== Segment start ==
-- ==== Sys2Proof/Machine/Scalar.lean ====
section
/-! DEFINITION. Scalar-class instructions of the VEC class: NSRD, NSCLR and opcodes 0x080 to 0x099 (06 R152, R177-R181). -/

namespace Sys2Proof.Machine

open Sys2Proof

/-- sD, A, B with a fixed latency. -/
def sc3 (f : F) (enc : Bool) (lat : Nat) : Spec := scalarSpec 1 f.ctl enc [f.a, f.b] (some f.d) lat
/-- sD, A; B must be zero. -/
def sc2 (f : F) (enc : Bool) (lat : Nat) : Spec := scalarSpec 1 f.ctl (enc && f.b == 0) [f.a] (some f.d) lat

/-- One result for the wave when a lane participates (06 R152). -/
def scalarOp (sp : Spec) (d : Nat) (own : Ctx → List Fail) (val : Ctx → W64) : State → State :=
  run sp own noResume fun c s =>
    (s.fixed c sp (if c.part = 0 then [] else [⟨.scal d, 0, val c⟩]) 0).advance c.id

/-! ### Types (06 R179) -/

def is32 (t : Nat) : Bool := t == 0 || t == 1

/-- An operand as an exact integer of its type. -/
def scVal (t : Nat) (x : W64) : Int := if is32 t then intVal t 32 (x.extractLsb' 0 32) else intVal t 64 x

/-- An exact result wrapped to the type and extended to 64 bits. -/
def scWrap (t : Nat) (i : Int) : W64 :=
  if t = 0 then (BitVec.ofInt 32 i).zeroExtend 64 else if t = 1 then (BitVec.ofInt 32 i).signExtend 64 else BitVec.ofInt 64 i

def scEnc (m : BitVec 6) : Bool := isScalarType (modType m) && modHigh m == 0

/-- A typed operation of two scalars. -/
def scBin (f : F) (g : Int → Int → Int) (c : Ctx) : W64 :=
  let t := modType f.m
  scWrap t (g (scVal t (c.scalar f.a)) (scVal t (c.scalar f.b)))

def execSadd (f : F) (s : State) : Host.Outcome State Fault Refusal :=
  .next (scalarOp (sc3 f (scEnc f.m) 3) (scalNo f.d) noFails (scBin f (· + ·)) s)

def execSsub (f : F) (s : State) : Host.Outcome State Fault Refusal :=
  .next (scalarOp (sc3 f (scEnc f.m) 3) (scalNo f.d) noFails (scBin f (· - ·)) s)

def execSmul (f : F) (s : State) : Host.Outcome State Fault Refusal :=
  .next (scalarOp (sc3 f (scEnc f.m) 5) (scalNo f.d) noFails (scBin f (· * ·)) s)

/-- The high half of the exact double-width product (06 R179). -/
def highHalf (t : Nat) (a b : Int) : Int := (a * b) / (if is32 t then 2 ^ 32 else 2 ^ 64)

def execSmulhi (f : F) (s : State) : Host.Outcome State Fault Refusal :=
  .next (scalarOp (sc3 f (scEnc f.m) 5) (scalNo f.d) noFails (scBin f (highHalf (modType f.m))) s)

/-- ARITH of a zero divisor (06 R180): the one scalar divisor is that of every participating lane, and s122 names them all (19 R335;
DEDUCED, log 108). -/
def scDivFails (f : F) (c : Ctx) : List Fail :=
  if c.part != 0 && scVal (modType f.m) (c.scalar f.b) == 0 then failAll c.part cARITH 0 else []

def execSdiv (f : F) (s : State) : Host.Outcome State Fault Refusal :=
  .next (scalarOp (sc3 f (scEnc f.m) 40) (scalNo f.d) (scDivFails f) (scBin f quotInt) s)

def execSrem (f : F) (s : State) : Host.Outcome State Fault Refusal :=
  .next (scalarOp (sc3 f (scEnc f.m) 40) (scalNo f.d) (scDivFails f) (scBin f remInt) s)

def execSmin (f : F) (s : State) : Host.Outcome State Fault Refusal :=
  .next (scalarOp (sc3 f (scEnc f.m) 3) (scalNo f.d) noFails (scBin f min) s)

def execSmax (f : F) (s : State) : Host.Outcome State Fault Refusal :=
  .next (scalarOp (sc3 f (scEnc f.m) 3) (scalNo f.d) noFails (scBin f max) s)

def execSand (f : F) (s : State) : Host.Outcome State Fault Refusal :=
  .next (scalarOp (sc3 f (f.m == 0) 3) (scalNo f.d) noFails (fun c => c.scalar f.a &&& c.scalar f.b) s)

def execSor (f : F) (s : State) : Host.Outcome State Fault Refusal :=
  .next (scalarOp (sc3 f (f.m == 0) 3) (scalNo f.d) noFails (fun c => c.scalar f.a ||| c.scalar f.b) s)

def execSxor (f : F) (s : State) : Host.Outcome State Fault Refusal :=
  .next (scalarOp (sc3 f (f.m == 0) 3) (scalNo f.d) noFails (fun c => c.scalar f.a ^^^ c.scalar f.b) s)

def execSnot (f : F) (s : State) : Host.Outcome State Fault Refusal :=
  .next (scalarOp (sc2 f (f.m == 0) 3) (scalNo f.d) noFails (fun c => ~~~c.scalar f.a) s)

def execSshl (f : F) (s : State) : Host.Outcome State Fault Refusal :=
  .next (scalarOp (sc3 f (f.m == 0) 3) (scalNo f.d) noFails (fun c => shlWord (c.scalar f.a) (c.scalar f.b).toNat) s)

def execSshr (f : F) (s : State) : Host.Outcome State Fault Refusal :=
  .next (scalarOp (sc3 f (f.m == 0) 3) (scalNo f.d) noFails (fun c => shrWord (c.scalar f.a) (c.scalar f.b).toNat) s)

def execSsar (f : F) (s : State) : Host.Outcome State Fault Refusal :=
  .next (scalarOp (sc3 f (f.m == 0) 3) (scalNo f.d) noFails (fun c => sarWord (c.scalar f.a) (c.scalar f.b).toNat) s)

def execSpopc (f : F) (s : State) : Host.Outcome State Fault Refusal :=
  .next (scalarOp (sc2 f (f.m == 0) 3) (scalNo f.d) noFails (fun c => BitVec.ofNat 64 (onesOf (c.scalar f.a))) s)

def execSclz (f : F) (s : State) : Host.Outcome State Fault Refusal :=
  .next (scalarOp (sc2 f (f.m == 0) 3) (scalNo f.d) noFails (fun c => BitVec.ofNat 64 (leadZeros (c.scalar f.a))) s)

def execSctz (f : F) (s : State) : Host.Outcome State Fault Refusal :=
  .next (scalarOp (sc2 f (f.m == 0) 3) (scalNo f.d) noFails (fun c => BitVec.ofNat 64 (trailZeros (c.scalar f.a))) s)

def execScmp (f : F) (s : State) : Host.Outcome State Fault Refusal :=
  .next (scalarOp (sc3 f (isScalarType (modType f.m) && decide (modHigh f.m < 6)) 3) (scalNo f.d) noFails (fun c =>
    if condInt (modHigh f.m) (scVal (modType f.m) (c.scalar f.a)) (scVal (modType f.m) (c.scalar f.b)) then 1 else 0) s)

/-- SSEL reads sD first (06 R179). -/
def sselSpec (f : F) : Spec := { sc3 f (f.m == 0) 3 with scals := [scalNo f.d] }

def execSsel (f : F) (s : State) : Host.Outcome State Fault Refusal :=
  .next (scalarOp (sselSpec f) (scalNo f.d) noFails (fun c =>
    if c.sreg (scalNo f.d) ≠ 0 then c.scalar f.a else c.scalar f.b) s)

def execSmov (f : F) (s : State) : Host.Outcome State Fault Refusal :=
  .next (scalarOp (sc2 f (f.m == 0) 3) (scalNo f.d) noFails (fun c => c.scalar f.a) s)

def smoviSpec (f : F32) : Spec :=
  { cls := 1, ctl := f.ctl, enc := f.ctl.hold == 0, wscals := [f.d4.toNat], lat := 3 }

def execSmovi (f : F32) (s : State) : Host.Outcome State Fault Refusal :=
  .next (scalarOp (smoviSpec f) f.d4.toNat noFails (fun _ => f.imm.signExtend 64) s)

/-- sD, imm16 with A zero; the other bits of sD are kept. -/
def scImm (f : F16) : Spec :=
  { scalarSpec 1 f.ctl (f.a == 0) [] (some f.d) 3 with scals := [scalNo f.d] }

def smovlVal (f : F16) (c : Ctx) : W64 :=
  let x := c.sreg (scalNo f.d)
  (x &&& 0xFFFF0000FFFFFFFF) ||| (f.imm.zeroExtend 64 <<< 32)

def execSmovl (f : F16) (s : State) : Host.Outcome State Fault Refusal :=
  .next (scalarOp (scImm f) (scalNo f.d) noFails (smovlVal f) s)

def smovhVal (f : F16) (c : Ctx) : W64 :=
  let x := c.sreg (scalNo f.d)
  (x &&& 0x0000FFFFFFFFFFFF) ||| (f.imm.zeroExtend 64 <<< 48)

def execSmovh (f : F16) (s : State) : Host.Outcome State Fault Refusal :=
  .next (scalarOp (scImm f) (scalNo f.d) noFails (smovhVal f) s)

def execSaddi (f : F16) (s : State) : Host.Outcome State Fault Refusal :=
  .next (scalarOp (scalarSpec 1 f.ctl true [f.a] (some f.d) 3) (scalNo f.d) noFails (fun c =>
    c.scalar f.a + f.imm.signExtend 64) s)

/-! ### The fold register's reader (06 R177) -/

def sfoldSpec (f : F) : Spec := sc2 f (f.m == 0) 0

/-- SFOLD completes: the fold register goes to sD. -/
def sfoldTake (f : F) (c : Ctx) (s : State) : State := s.setS c.id (scalNo f.d) (s.wave c.id).fold

/-- SFOLD at the end of its wait: the stamp matches, or none in flight can supply its number, as where that number has passed while the
wave's handler ran (08 R421 does not say; DESIGN CHOICE, log 103). -/
def sfoldResume (f : F) (c : Ctx) (wt : Wait) (s : State) : State :=
  match wt with
  | .sfold n _ _ =>
    if c.w.foldSeq = n then s.awaited c (sfoldSpec f) (sfoldTake f c)
    else (s.modWave c.id fun w => w.flagDown f.ctl.sig.toNat).raise c.id (c.causeRec cILLEGAL_OP c.active 0 0)
  | _ => s

def sfoldFails (f : F) (c : Ctx) : List Fail :=
  if c.part != 0 && c.w.foldSeq != (c.scalar f.a).extractLsb' 0 16 && c.w.foldq.isEmpty then failAll c.active cILLEGAL_OP 0 else []

def execSfold (f : F) (s : State) : Host.Outcome State Fault Refusal :=
  .next (run (sfoldSpec f) (sfoldFails f) (sfoldResume f) (fun c s =>
    if c.part = 0 then s.quick c (sfoldSpec f) id
    else s.awaitOr c (sfoldSpec f) (.sfold ((c.scalar f.a).extractLsb' 0 16) (scalNo f.d) f.ctl.sig.toNat) (sfoldTake f c)) s)

/-! ### Number status (06 R178) -/

def nsrdSpec (f : F) : Spec := scalarSpec 1 f.ctl (f.a == 0 && f.b == 0 && f.m == 0) [] (some f.d) 3

/-- NSRD after every earlier setter has completed. -/
def execNsrd (f : F) (s : State) : Host.Outcome State Fault Refusal :=
  .next (run (nsrdSpec f) noFails noResume (fun c s =>
    if s.waitDone c.id c.b c.w .nstat then
      (s.fixed c (nsrdSpec f) (if c.part = 0 then [] else [⟨.scal (scalNo f.d), 0, c.w.nstat.zeroExtend 64⟩]) 0).advance c.id
    else s.linger c.id .nstat) s)

def nsclrSpec (f : F) : Spec := scalarSpec 1 f.ctl (f.d == 0 && f.b == 0 && f.m == 0) [f.a] none 0

def execNsclr (f : F) (s : State) : Host.Outcome State Fault Refusal :=
  .next (run (nsclrSpec f) noFails noResume (fun c s =>
    if s.waitDone c.id c.b c.w .nstat then
      s.quick c (nsclrSpec f) fun s => if c.part = 0 then s else
        s.modWave c.id fun w => { w with nstat := w.nstat &&& ~~~((c.scalar f.a).extractLsb' 0 6).zeroExtend 32 }
    else s.linger c.id .nstat) s)

end Sys2Proof.Machine
end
== Segment end ==
_Task details_:
Output the lines of the records above exactly as they appear, from the line containing "def execSaddi (f" through the line containing "(nsclrSpec f) noFails noResume (fun c s =>".

_Exercise answer_:
def execSaddi (f : F16) (s : State) : Host.Outcome State Fault Refusal :=
  .next (scalarOp (scalarSpec 1 f.ctl true [f.a] (some f.d) 3) (scalNo f.d) noFails (fun c =>
    c.scalar f.a + f.imm.signExtend 64) s)

/-! ### The fold register's reader (06 R177) -/

def sfoldSpec (f : F) : Spec := sc2 f (f.m == 0) 0

/-- SFOLD completes: the fold register goes to sD. -/
def sfoldTake (f : F) (c : Ctx) (s : State) : State := s.setS c.id (scalNo f.d) (s.wave c.id).fold

/-- SFOLD at the end of its wait: the stamp matches, or none in flight can supply its number, as where that number has passed while the
wave's handler ran (08 R421 does not say; DESIGN CHOICE, log 103). -/
def sfoldResume (f : F) (c : Ctx) (wt : Wait) (s : State) : State :=
  match wt with
  | .sfold n _ _ =>
    if c.w.foldSeq = n then s.awaited c (sfoldSpec f) (sfoldTake f c)
    else (s.modWave c.id fun w => w.flagDown f.ctl.sig.toNat).raise c.id (c.causeRec cILLEGAL_OP c.active 0 0)
  | _ => s

def sfoldFails (f : F) (c : Ctx) : List Fail :=
  if c.part != 0 && c.w.foldSeq != (c.scalar f.a).extractLsb' 0 16 && c.w.foldq.isEmpty then failAll c.active cILLEGAL_OP 0 else []

def execSfold (f : F) (s : State) : Host.Outcome State Fault Refusal :=
  .next (run (sfoldSpec f) (sfoldFails f) (sfoldResume f) (fun c s =>
    if c.part = 0 then s.quick c (sfoldSpec f) id
    else s.awaitOr c (sfoldSpec f) (.sfold ((c.scalar f.a).extractLsb' 0 16) (scalNo f.d) f.ctl.sig.toNat) (sfoldTake f c)) s)

/-! ### Number status (06 R178) -/

def nsrdSpec (f : F) : Spec := scalarSpec 1 f.ctl (f.a == 0 && f.b == 0 && f.m == 0) [] (some f.d) 3

/-- NSRD after every earlier setter has completed. -/
def execNsrd (f : F) (s : State) : Host.Outcome State Fault Refusal :=
  .next (run (nsrdSpec f) noFails noResume (fun c s =>
    if s.waitDone c.id c.b c.w .nstat then
      (s.fixed c (nsrdSpec f) (if c.part = 0 then [] else [⟨.scal (scalNo f.d), 0, c.w.nstat.zeroExtend 64⟩]) 0).advance c.id
    else s.linger c.id .nstat) s)

def nsclrSpec (f : F) : Spec := scalarSpec 1 f.ctl (f.d == 0 && f.b == 0 && f.m == 0) [f.a] none 0

def execNsclr (f : F) (s : State) : Host.Outcome State Fault Refusal :=
  .next (run (nsclrSpec f) noFails noResume (fun c s =>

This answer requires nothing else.